At long last, in a 5-4 decision marked by soaring language and biting dissent, the US Supreme Court Friday extended the fundamental right of marriage to same-sex couples. The majority decision, written by Justice Anthony Kennedy, is an eloquent acknowledgment that our most intimate personal choices are constitutionally protected. It also rests on the central principle that the right to marriage is intrinsic to an ordered society and to the concepts of individual dignity and autonomy.
Throughout the history of the United States, most of the enduring gains in civil rights have come through the courageous actions of federal courts. Friday’s decision in Obergefell v. Hodges stands among them. Noting the profound and flexible nature of the Constitution, Kennedy wrote: “The generations that wrote and ratified the Bill of Rights and the Fourteenth Amendment did not presume to know the extent of freedom in all of its dimensions, and so they entrusted to future generations a charter protecting the right of all persons to enjoy liberty as we learn its meaning. When new insight reveals discord between the Constitution’s central protections and a received legal stricture, a claim to liberty must be addressed.”
While citing the “transcendent importance of marriage,” Kennedy rightly cautions against enshrining the past. Marriage is entwined in the culture, law, and society of its times, and has changed significantly since the days of “coverture,” when a married woman was treated as part of a single, male-dominated legal entity. Indeed, the history of heterosexual marriage has been transformed as women gained equal dignity and rights under the law.
It is no surprise that the roots of this revolution are very much in Massachusetts. As members of the Massachusetts House of Representatives, Democrats Lois Pines and Barney Frank cosponsored the Commonwealth’s first gay rights bill in 1973. The bill, Pines recalled Friday, was seen as too extreme for mainstream politics and was noteworthy for its “paucity of sponsors.” Gay rights activists continued to lobby through the 1980s, and a state antidiscrimination law was finally passed in 1989.
But it was the state’s Supreme Judicial Court that truly ignited a movement. In 2003, the SJC ruled in the groundbreaking Goodridge decision that denying the “protections, benefits, and obligations of civil marriage solely because that person would marry a person of the same sex violates the Massachusetts Constitution.” Wedding bells began ringing the next spring.
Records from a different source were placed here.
-- ==== Sys2Proof/Decode.lean ====
section
/-! DEFINITION. The decoder of command words, field by field from R90 to R96, total and rejecting by name; the rows of
R99 and the encoder written from them; the word the host's opcode table shows (decodeTableWord). -/

namespace Sys2Proof

/-- Why a command is illegal, one reason per clause of R96. Each has the same effect, the error IllegalCmd (R309). -/
inductive Illegal where
  /-- OP is 0x0, 0xC, 0xD or 0xE. -/
  | reservedOp
  /-- RSV is not 0. -/
  | reservedBits
  /-- SEL is not a value R92 lists for the OP and engine. -/
  | badSelector
  /-- ARG is not 0 where R93 requires 0. -/
  | argNotZero
  /-- OP is 0x9 with ENG = 0. -/
  | decryptOnEngineA
  /-- The command is not LD and its payload is not empty. -/
  | payloadOnNonLoad
deriving DecidableEq, Repr

/-- The fields of format C (R90). -/
structure Fields where
  op : Nat
  eng : EngineId
  rsv : Nat
  sel : Nat
  arg : Nat
deriving DecidableEq, Repr

/-- `bits[hi:lo]` of a word: the unsigned field from bit `lo` to bit `hi` inclusive (R10). -/
def bitField (w : Word) (hi lo : Nat) : Nat := w.toNat / 2 ^ lo % 2 ^ (hi + 1 - lo)

/-- The engine that bit 27 of a word selects (R90). -/
def engineOf (w : Word) : EngineId := if bitField w 27 27 = 0 then .A else .B

/-- The fields of a word in format C (R90). -/
def fieldsOf (w : Word) : Fields :=
  ⟨bitField w 31 28, engineOf w, bitField w 26 24, bitField w 23 16, bitField w 15 0⟩

/-- The command `i`, if ARG is 0 as R93 requires of it. -/
def needArgZero (f : Fields) (i : Instr) : Except Illegal Instr :=
  if f.arg = 0 then .ok i else .error .argNotZero

/-- `r`, if SEL is 0 (R92: "for every other OP: SEL must be 0"). -/
def needSelZero (f : Fields) (r : Except Illegal Instr) : Except Illegal Instr :=
  if f.sel = 0 then r else .error .badSelector

/-- `a` on engine A, `b` on engine B. -/
def byEngine (f : Fields) (a b : Except Illegal Instr) : Except Illegal Instr :=
  match f.eng with
  | .A => a
  | .B => b

/-- A selector value that is "B only": with ENG = 0 it is not listed (R92). -/
def engineBOnly (f : Fields) (b : Except Illegal Instr) : Except Illegal Instr :=
  byEngine f (.error .badSelector) b

/-- LD (OP 0x7), by the space SEL names; SEL 4 (OUT) is not loadable (R92). -/
def decodeLoad (f : Fields) : Except Illegal Instr :=
  match f.sel with
  | 0 => byEngine f (needArgZero f .ldStA) (needArgZero f .ldStB)
  | 1 => byEngine f (needArgZero f .ldIvA) (needArgZero f .ldIvB)
  | 2 => byEngine f (needArgZero f .ldRkA) (needArgZero f .ldRkB)
  | 3 => byEngine f (.ok (.ldPtA f.arg)) (.ok (.ldPtB f.arg))
  | 5 => engineBOnly f (needArgZero f .ldCmloB)
  | 6 => engineBOnly f (needArgZero f .ldCmhiB)
  | 7 => engineBOnly f (needArgZero f .ldKonstB)
  | _ => .error .badSelector

/-- ST (OP 0x8): 0 = ST, 4 = OUT (R92). -/
def decodeStore (f : Fields) : Except Illegal Instr :=
  match f.sel with
  | 0 => byEngine f (needArgZero f .stStA) (needArgZero f .stStB)
  | 4 => byEngine f (.ok (.stOutA f.arg)) (.ok (.stOutB f.arg))
  | _ => .error .badSelector

/-- DECRYPT (OP 0x9), engine B only: SEL is the mode, ARG the byte index (R91 to R93). -/
def decodeDecrypt (f : Fields) : Except Illegal Instr :=
  byEngine f (.error .decryptOnEngineA)
    (match f.sel with
    | 0 => .ok (.decryptB .secretKey f.arg)
    | 1 => .ok (.decryptB .trivial f.arg)
    | _ => .error .badSelector)

/-- SETKEY (OP 0xA): 0 = evaluation key, 1 = secret key (B only) (R92). -/
def decodeSetkey (f : Fields) : Except Illegal Instr :=
  match f.sel with
  | 0 => byEngine f (needArgZero f .setkeyEkA) (needArgZero f .setkeyEkB)
  | 1 => engineBOnly f (needArgZero f .setkeySkB)
  | _ => .error .badSelector

/-- RDSTAT (OP 0xB): 0 = STATUS, 1 = OUTN, 2 = CMLON (B only), 3 = CMHIN (B only), 4 = NBLK_MAX (R92). -/
def decodeRdstat (f : Fields) : Except Illegal Instr :=
  match f.sel with
  | 0 => byEngine f (needArgZero f .rdstatStatusA) (needArgZero f .rdstatStatusB)
  | 1 => byEngine f (needArgZero f .rdstatOutnA) (needArgZero f .rdstatOutnB)
  | 2 => engineBOnly f (needArgZero f .rdstatCmlonB)
  | 3 => engineBOnly f (needArgZero f .rdstatCmhinB)
  | 4 => byEngine f (needArgZero f .rdstatCapA) (needArgZero f .rdstatCapB)
  | _ => .error .badSelector

/-- The command that the fields of a word name, its payload left aside (R91 to R93, R96). -/
def decodeFields (f : Fields) : Except Illegal Instr :=
  if f.rsv = 0 then
    match f.op with
    | 0x1 => needSelZero f (byEngine f (.ok (.addrkA f.arg)) (.ok (.addrkB f.arg)))
    | 0x2 => needSelZero f (byEngine f (needArgZero f .subbA) (needArgZero f .subbB))
    | 0x3 => needSelZero f (byEngine f (needArgZero f .shrowA) (needArgZero f .shrowB))
    | 0x4 => needSelZero f (byEngine f (needArgZero f .mixcA) (needArgZero f .mixcB))
    | 0x5 => needSelZero f (byEngine f (needArgZero f .encblkA) (needArgZero f .encblkB))
    | 0x6 => needSelZero f (byEngine f (.ok (.ctrA f.arg)) (.ok (.ctrB f.arg)))
    | 0x7 => decodeLoad f
    | 0x8 => decodeStore f
    | 0x9 => decodeDecrypt f
    | 0xA => decodeSetkey f
    | 0xB => decodeRdstat f
    | 0xF => needSelZero f (byEngine f (needArgZero f .resetA) (needArgZero f .resetB))
    | _ => .error .reservedOp
  else .error .reservedBits

/-- The decoder: the command of word `w` presented with `beats` beats of payload, or the reason it is illegal. Only LD
carries a payload (R94, R96). -/
def decode (w : Word) (beats : Nat) : Except Illegal Instr :=
  match decodeFields (fieldsOf w) with
  | .error e => .error e
  | .ok i => if i.isLoad ∨ beats = 0 then .ok i else .error .payloadOnNonLoad

/-- One row of R99: a word `w` selects it when `w &&& mask = pattern`. -/
structure OpcodeRow where
  mnemonic : String
  pattern : Word
  mask : Word
deriving DecidableEq, Repr

/-- The rows of R99 for the transforms, the driver and the composer. -/
def transformRows : List OpcodeRow :=
  [
   ⟨"ADDRK.A", 0x10000000, 0xffff0000⟩,
   ⟨"ADDRK.B", 0x18000000, 0xffff0000⟩,
   ⟨"SUBB.A", 0x20000000, 0xffffffff⟩,
   ⟨"SUBB.B", 0x28000000, 0xffffffff⟩,
   ⟨"SHROW.A", 0x30000000, 0xffffffff⟩,
   ⟨"SHROW.B", 0x38000000, 0xffffffff⟩,
   ⟨"MIXC.A", 0x40000000, 0xffffffff⟩,
   ⟨"MIXC.B", 0x48000000, 0xffffffff⟩,
   ⟨"ENCBLK.A", 0x50000000, 0xffffffff⟩,
   ⟨"ENCBLK.B", 0x58000000, 0xffffffff⟩,
   ⟨"CTR.A", 0x60000000, 0xffff0000⟩,
   ⟨"CTR.B", 0x68000000, 0xffff0000⟩]

/-- The rows of R99 for the loads. -/
def loadRows : List OpcodeRow :=
  [
   ⟨"LD.ST.A", 0x70000000, 0xffffffff⟩,
   ⟨"LD.ST.B", 0x78000000, 0xffffffff⟩,
   ⟨"LD.IV.A", 0x70010000, 0xffffffff⟩,
   ⟨"LD.IV.B", 0x78010000, 0xffffffff⟩,
   ⟨"LD.RK.A", 0x70020000, 0xffffffff⟩,
   ⟨"LD.RK.B", 0x78020000, 0xffffffff⟩,
   ⟨"LD.PT.A", 0x70030000, 0xffff0000⟩,
   ⟨"LD.PT.B", 0x78030000, 0xffff0000⟩,
   ⟨"LD.CMLO.B", 0x78050000, 0xffffffff⟩,
   ⟨"LD.CMHI.B", 0x78060000, 0xffffffff⟩,
   ⟨"LD.KONST.B", 0x78070000, 0xffffffff⟩]

/-- The rows of R99 for the stores, DECRYPT.B, the keys, the status reads and RESET. -/
def controlRows : List OpcodeRow :=
  [
   ⟨"ST.ST.A", 0x80000000, 0xffffffff⟩,
   ⟨"ST.ST.B", 0x88000000, 0xffffffff⟩,
   ⟨"ST.OUT.A", 0x80040000, 0xffff0000⟩,
   ⟨"ST.OUT.B", 0x88040000, 0xffff0000⟩,
   ⟨"DECRYPT.B", 0x98000000, 0xfffe0000⟩,
   ⟨"SETKEY.EK.A", 0xa0000000, 0xffffffff⟩,
   ⟨"SETKEY.EK.B", 0xa8000000, 0xffffffff⟩,
   ⟨"SETKEY.SK.B", 0xa8010000, 0xffffffff⟩,
   ⟨"RDSTAT.STATUS.A", 0xb0000000, 0xffffffff⟩,
   ⟨"RDSTAT.STATUS.B", 0xb8000000, 0xffffffff⟩,
   ⟨"RDSTAT.OUTN.A", 0xb0010000, 0xffffffff⟩,
   ⟨"RDSTAT.OUTN.B", 0xb8010000, 0xffffffff⟩,
   ⟨"RDSTAT.CMLON.B", 0xb8020000, 0xffffffff⟩,
   ⟨"RDSTAT.CMHIN.B", 0xb8030000, 0xffffffff⟩,
   ⟨"RDSTAT.CAP.A", 0xb0040000, 0xffffffff⟩,
   ⟨"RDSTAT.CAP.B", 0xb8040000, 0xffffffff⟩,
   ⟨"RESET.A", 0xf0000000, 0xffffffff⟩,
   ⟨"RESET.B", 0xf8000000, 0xffffffff⟩]

/-- The 41 rows of R99, in the order of spec/opcode_table.json. -/
def opcodeRows : List OpcodeRow := transformRows ++ loadRows ++ controlRows

/-- The mnemonic of a command's row (R99). -/
def Instr.mnemonic : Instr → String
  | .addrkA _ => "ADDRK.A"
  | .addrkB _ => "ADDRK.B"
  | .subbA => "SUBB.A"
  | .subbB => "SUBB.B"
  | .shrowA => "SHROW.A"
  | .shrowB => "SHROW.B"
  | .mixcA => "MIXC.A"
  | .mixcB => "MIXC.B"
  | .encblkA => "ENCBLK.A"
  | .encblkB => "ENCBLK.B"
  | .ctrA _ => "CTR.A"
  | .ctrB _ => "CTR.B"
  | .ldStA => "LD.ST.A"
  | .ldStB => "LD.ST.B"
  | .ldIvA => "LD.IV.A"
  | .ldIvB => "LD.IV.B"
  | .ldRkA => "LD.RK.A"
  | .ldRkB => "LD.RK.B"
  | .ldPtA _ => "LD.PT.A"
  | .ldPtB _ => "LD.PT.B"
  | .ldCmloB => "LD.CMLO.B"
  | .ldCmhiB => "LD.CMHI.B"
  | .ldKonstB => "LD.KONST.B"
  | .stStA => "ST.ST.A"
  | .stStB => "ST.ST.B"
  | .stOutA _ => "ST.OUT.A"
  | .stOutB _ => "ST.OUT.B"
  | .decryptB _ _ => "DECRYPT.B"
  | .setkeyEkA => "SETKEY.EK.A"
  | .setkeyEkB => "SETKEY.EK.B"
  | .setkeySkB => "SETKEY.SK.B"
  | .rdstatStatusA => "RDSTAT.STATUS.A"
  | .rdstatStatusB => "RDSTAT.STATUS.B"
  | .rdstatOutnA => "RDSTAT.OUTN.A"
  | .rdstatOutnB => "RDSTAT.OUTN.B"
  | .rdstatCmlonB => "RDSTAT.CMLON.B"
  | .rdstatCmhinB => "RDSTAT.CMHIN.B"
  | .rdstatCapA => "RDSTAT.CAP.A"
  | .rdstatCapB => "RDSTAT.CAP.B"
  | .resetA => "RESET.A"
  | .resetB => "RESET.B"

/-- The fixed bits of a command's word (R99), with the mode of DECRYPT.B in SEL (R182). -/
def Instr.pattern : Instr → Word
  | .addrkA _ => 0x10000000
  | .addrkB _ => 0x18000000
  | .subbA => 0x20000000
  | .subbB => 0x28000000
  | .shrowA => 0x30000000
  | .shrowB => 0x38000000
  | .mixcA => 0x40000000
  | .mixcB => 0x48000000
  | .encblkA => 0x50000000
  | .encblkB => 0x58000000
  | .ctrA _ => 0x60000000
  | .ctrB _ => 0x68000000
  | .ldStA => 0x70000000
  | .ldStB => 0x78000000
  | .ldIvA => 0x70010000
  | .ldIvB => 0x78010000
  | .ldRkA => 0x70020000
  | .ldRkB => 0x78020000
  | .ldPtA _ => 0x70030000
  | .ldPtB _ => 0x78030000
  | .ldCmloB => 0x78050000
  | .ldCmhiB => 0x78060000
  | .ldKonstB => 0x78070000
  | .stStA => 0x80000000
  | .stStB => 0x88000000
  | .stOutA _ => 0x80040000
  | .stOutB _ => 0x88040000
  | .decryptB .secretKey _ => 0x98000000
  | .decryptB .trivial _ => 0x98010000
  | .setkeyEkA => 0xa0000000
  | .setkeyEkB => 0xa8000000
  | .setkeySkB => 0xa8010000
  | .rdstatStatusA => 0xb0000000
  | .rdstatStatusB => 0xb8000000
  | .rdstatOutnA => 0xb0010000
  | .rdstatOutnB => 0xb8010000
  | .rdstatCmlonB => 0xb8020000
  | .rdstatCmhinB => 0xb8030000
  | .rdstatCapA => 0xb0040000
  | .rdstatCapB => 0xb8040000
  | .resetA => 0xf0000000
  | .resetB => 0xf8000000

/-- The encoder: the word of a well-formed command (R99; for example `0x1000_0000 | t` in R130). -/
def encode (i : Instr) : Word := i.pattern ||| BitVec.ofNat 32 i.arg

/-- The command the decoder reads from a table row's instruction of `nbits` bits `w`, presented with no payload. A command
is one 32-bit word (R90), so a number that needs more bits is none. -/
def decodeTableWord (nbits w : Nat) : Option Instr :=
  if w % 2 ^ nbits < 2 ^ 32 then
    match decode (BitVec.ofNat 32 (w % 2 ^ nbits)) 0 with
    | .ok i => some i
    | .error _ => none
  else none

end Sys2Proof
end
It is fitting that Mary Bonauto, the attorney who argued Goodridge, was one of two plaintiffs’ attorneys who appeared before the US Supreme Court in April. Without Massachusetts, and landmark votes in the New England states of Vermont, Maine, and New Hampshire, the history of the gay marriage movement might be very different. Massachusetts has a storied history of leading the nation on issues of social reform. This is a vindication of that impulse and should motivate us to continue that tradition.
It is worth noting that the LGBT community still faces discrimination in any number of states. Future battles loom involving cases where religious conservatives seek exemptions, says Michelangelo Signorile, gay author and political analyst. “We still have an enormous task before us,” Signorile says. But Friday’s court ruling brings much-needed clarity to a decades-long cultural and political debate: As Justice Kennedy put it, “Choices about marriage shape an individual’s destiny.” Finally, same-sex couples can legally make that choice in every state of the nation.